◆ PROBLEM
I need the lines below from the one with "have marked := fun" down to the one with "energy ▸ bright, fun" reproduced exactly, both ends included, and nothing else.

◆ EXERCISE DATA
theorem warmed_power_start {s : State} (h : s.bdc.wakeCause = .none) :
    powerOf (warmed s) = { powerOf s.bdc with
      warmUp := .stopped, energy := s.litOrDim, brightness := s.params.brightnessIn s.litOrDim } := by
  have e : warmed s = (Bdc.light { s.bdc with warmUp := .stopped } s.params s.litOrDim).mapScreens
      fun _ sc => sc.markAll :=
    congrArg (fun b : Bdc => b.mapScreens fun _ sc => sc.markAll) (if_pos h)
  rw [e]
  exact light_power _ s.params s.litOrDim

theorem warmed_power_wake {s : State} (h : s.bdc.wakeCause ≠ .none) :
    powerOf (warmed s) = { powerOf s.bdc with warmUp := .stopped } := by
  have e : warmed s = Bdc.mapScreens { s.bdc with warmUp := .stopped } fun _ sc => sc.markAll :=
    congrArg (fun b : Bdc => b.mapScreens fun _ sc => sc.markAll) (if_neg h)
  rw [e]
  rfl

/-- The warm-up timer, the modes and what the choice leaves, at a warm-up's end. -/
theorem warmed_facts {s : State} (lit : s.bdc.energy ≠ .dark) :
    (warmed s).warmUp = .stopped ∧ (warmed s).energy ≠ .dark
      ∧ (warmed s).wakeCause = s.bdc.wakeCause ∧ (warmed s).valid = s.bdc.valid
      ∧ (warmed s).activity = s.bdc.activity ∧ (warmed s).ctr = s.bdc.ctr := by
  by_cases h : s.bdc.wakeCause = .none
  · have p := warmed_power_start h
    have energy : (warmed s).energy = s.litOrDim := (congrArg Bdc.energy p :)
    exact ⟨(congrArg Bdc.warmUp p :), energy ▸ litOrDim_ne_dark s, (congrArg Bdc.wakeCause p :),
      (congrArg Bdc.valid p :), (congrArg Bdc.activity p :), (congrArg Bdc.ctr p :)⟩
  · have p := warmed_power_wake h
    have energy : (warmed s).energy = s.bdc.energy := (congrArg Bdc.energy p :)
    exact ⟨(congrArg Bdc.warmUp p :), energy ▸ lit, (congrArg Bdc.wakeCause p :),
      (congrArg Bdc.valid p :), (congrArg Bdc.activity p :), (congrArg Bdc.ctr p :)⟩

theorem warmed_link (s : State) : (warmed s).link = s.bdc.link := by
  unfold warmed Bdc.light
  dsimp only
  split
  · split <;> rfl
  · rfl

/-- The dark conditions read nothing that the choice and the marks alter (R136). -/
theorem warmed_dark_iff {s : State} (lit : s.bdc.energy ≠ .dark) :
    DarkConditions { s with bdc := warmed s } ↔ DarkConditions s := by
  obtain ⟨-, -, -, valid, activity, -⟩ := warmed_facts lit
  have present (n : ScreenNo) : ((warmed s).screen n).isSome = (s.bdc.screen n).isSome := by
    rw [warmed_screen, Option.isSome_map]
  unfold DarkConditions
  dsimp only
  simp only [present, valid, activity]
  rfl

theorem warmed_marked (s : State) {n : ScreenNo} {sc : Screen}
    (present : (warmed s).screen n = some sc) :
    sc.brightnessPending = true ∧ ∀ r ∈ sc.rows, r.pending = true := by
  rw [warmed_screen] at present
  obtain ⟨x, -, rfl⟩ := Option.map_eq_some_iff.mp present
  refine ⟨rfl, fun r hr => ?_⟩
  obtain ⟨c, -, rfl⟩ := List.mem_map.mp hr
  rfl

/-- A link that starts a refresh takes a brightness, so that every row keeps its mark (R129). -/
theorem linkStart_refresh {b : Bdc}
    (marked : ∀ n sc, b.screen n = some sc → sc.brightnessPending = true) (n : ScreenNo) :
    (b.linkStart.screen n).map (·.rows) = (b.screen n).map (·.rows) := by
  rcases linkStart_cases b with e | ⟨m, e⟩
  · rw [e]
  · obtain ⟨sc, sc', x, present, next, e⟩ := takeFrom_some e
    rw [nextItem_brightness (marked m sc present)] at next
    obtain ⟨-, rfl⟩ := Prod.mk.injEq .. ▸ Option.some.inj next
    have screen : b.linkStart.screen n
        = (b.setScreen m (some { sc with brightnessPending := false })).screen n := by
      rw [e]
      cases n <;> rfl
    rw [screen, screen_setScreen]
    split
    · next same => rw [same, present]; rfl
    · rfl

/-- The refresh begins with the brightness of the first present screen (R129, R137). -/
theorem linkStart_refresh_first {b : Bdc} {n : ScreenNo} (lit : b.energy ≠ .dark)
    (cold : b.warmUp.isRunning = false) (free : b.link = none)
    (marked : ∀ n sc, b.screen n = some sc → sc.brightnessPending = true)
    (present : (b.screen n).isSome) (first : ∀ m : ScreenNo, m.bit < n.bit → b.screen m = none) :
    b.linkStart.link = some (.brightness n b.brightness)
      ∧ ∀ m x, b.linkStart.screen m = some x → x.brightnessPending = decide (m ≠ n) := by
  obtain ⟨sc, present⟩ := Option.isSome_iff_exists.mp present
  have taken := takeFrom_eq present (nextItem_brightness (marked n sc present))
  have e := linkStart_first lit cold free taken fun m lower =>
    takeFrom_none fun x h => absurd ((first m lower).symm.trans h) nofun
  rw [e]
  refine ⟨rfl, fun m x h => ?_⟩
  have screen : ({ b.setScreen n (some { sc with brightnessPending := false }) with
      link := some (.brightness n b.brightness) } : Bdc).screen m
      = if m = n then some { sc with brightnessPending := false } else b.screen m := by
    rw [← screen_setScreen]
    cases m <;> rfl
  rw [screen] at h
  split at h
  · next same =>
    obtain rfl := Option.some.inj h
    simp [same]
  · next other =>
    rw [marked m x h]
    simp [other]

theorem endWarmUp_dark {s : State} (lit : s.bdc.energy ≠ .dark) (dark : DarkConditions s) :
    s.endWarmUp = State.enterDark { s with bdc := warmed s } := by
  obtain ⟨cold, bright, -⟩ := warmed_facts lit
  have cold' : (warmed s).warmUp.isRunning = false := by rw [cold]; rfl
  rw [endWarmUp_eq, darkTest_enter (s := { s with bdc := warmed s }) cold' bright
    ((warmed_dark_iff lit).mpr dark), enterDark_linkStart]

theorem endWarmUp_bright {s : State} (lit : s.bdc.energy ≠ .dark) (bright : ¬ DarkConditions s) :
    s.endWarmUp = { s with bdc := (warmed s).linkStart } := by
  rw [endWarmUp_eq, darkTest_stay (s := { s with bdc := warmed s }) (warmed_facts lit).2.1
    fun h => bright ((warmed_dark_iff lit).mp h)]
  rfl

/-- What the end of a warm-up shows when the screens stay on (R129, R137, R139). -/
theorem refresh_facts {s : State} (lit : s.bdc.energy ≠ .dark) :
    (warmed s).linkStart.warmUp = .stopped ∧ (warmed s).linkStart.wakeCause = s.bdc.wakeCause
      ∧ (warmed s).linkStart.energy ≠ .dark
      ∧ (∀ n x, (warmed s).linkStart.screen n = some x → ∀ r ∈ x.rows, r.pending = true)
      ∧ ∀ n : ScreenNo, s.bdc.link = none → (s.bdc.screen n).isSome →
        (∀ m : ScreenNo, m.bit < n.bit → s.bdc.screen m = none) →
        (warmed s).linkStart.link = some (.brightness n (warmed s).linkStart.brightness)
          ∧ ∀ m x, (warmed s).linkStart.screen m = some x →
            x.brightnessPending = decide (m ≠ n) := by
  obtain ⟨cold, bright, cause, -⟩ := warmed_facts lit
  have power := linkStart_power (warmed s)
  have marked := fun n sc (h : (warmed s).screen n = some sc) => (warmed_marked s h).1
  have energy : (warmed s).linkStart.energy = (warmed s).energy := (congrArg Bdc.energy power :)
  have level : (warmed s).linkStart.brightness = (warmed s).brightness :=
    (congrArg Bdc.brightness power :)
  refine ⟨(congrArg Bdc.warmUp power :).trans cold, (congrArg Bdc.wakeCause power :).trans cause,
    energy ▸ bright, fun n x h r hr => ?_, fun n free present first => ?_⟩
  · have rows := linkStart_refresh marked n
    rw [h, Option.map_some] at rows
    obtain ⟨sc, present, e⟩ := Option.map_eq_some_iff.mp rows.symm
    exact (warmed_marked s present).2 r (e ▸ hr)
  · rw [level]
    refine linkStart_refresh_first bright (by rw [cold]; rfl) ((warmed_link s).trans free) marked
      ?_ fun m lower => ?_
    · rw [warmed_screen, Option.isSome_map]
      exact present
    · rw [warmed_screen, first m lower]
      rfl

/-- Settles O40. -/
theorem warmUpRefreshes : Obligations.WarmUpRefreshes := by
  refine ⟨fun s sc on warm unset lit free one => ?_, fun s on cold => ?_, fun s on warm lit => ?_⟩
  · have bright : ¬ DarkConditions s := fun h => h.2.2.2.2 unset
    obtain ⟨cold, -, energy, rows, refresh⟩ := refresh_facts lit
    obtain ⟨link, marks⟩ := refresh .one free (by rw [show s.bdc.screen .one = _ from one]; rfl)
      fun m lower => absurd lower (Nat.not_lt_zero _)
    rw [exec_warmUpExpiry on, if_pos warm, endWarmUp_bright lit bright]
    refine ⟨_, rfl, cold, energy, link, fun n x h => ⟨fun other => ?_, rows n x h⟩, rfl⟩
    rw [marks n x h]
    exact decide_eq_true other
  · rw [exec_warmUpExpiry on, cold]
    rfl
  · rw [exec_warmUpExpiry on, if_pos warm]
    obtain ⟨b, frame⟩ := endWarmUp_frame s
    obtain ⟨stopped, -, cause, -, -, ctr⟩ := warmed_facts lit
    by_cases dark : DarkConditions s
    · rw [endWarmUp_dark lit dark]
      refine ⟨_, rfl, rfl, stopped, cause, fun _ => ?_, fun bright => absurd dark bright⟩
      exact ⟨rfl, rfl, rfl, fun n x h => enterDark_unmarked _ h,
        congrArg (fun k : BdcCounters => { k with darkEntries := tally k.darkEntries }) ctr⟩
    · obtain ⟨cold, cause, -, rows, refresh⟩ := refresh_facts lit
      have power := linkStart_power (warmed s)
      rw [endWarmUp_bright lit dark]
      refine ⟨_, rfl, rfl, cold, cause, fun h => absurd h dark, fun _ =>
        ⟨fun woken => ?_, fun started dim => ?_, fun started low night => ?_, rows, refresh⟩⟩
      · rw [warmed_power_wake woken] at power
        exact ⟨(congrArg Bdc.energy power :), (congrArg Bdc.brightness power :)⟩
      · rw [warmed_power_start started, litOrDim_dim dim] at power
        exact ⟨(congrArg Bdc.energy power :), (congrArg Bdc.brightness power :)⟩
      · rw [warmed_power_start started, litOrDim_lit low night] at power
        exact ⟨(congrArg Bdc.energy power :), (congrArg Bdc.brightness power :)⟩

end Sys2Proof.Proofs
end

◆ YOUR SOLUTION
  have marked := fun n sc (h : (warmed s).screen n = some sc) => (warmed_marked s h).1
  have energy : (warmed s).linkStart.energy = (warmed s).energy := (congrArg Bdc.energy power :)
  have level : (warmed s).linkStart.brightness = (warmed s).brightness :=
    (congrArg Bdc.brightness power :)
  refine ⟨(congrArg Bdc.warmUp power :).trans cold, (congrArg Bdc.wakeCause power :).trans cause,
    energy ▸ bright, fun n x h r hr => ?_, fun n free present first => ?_⟩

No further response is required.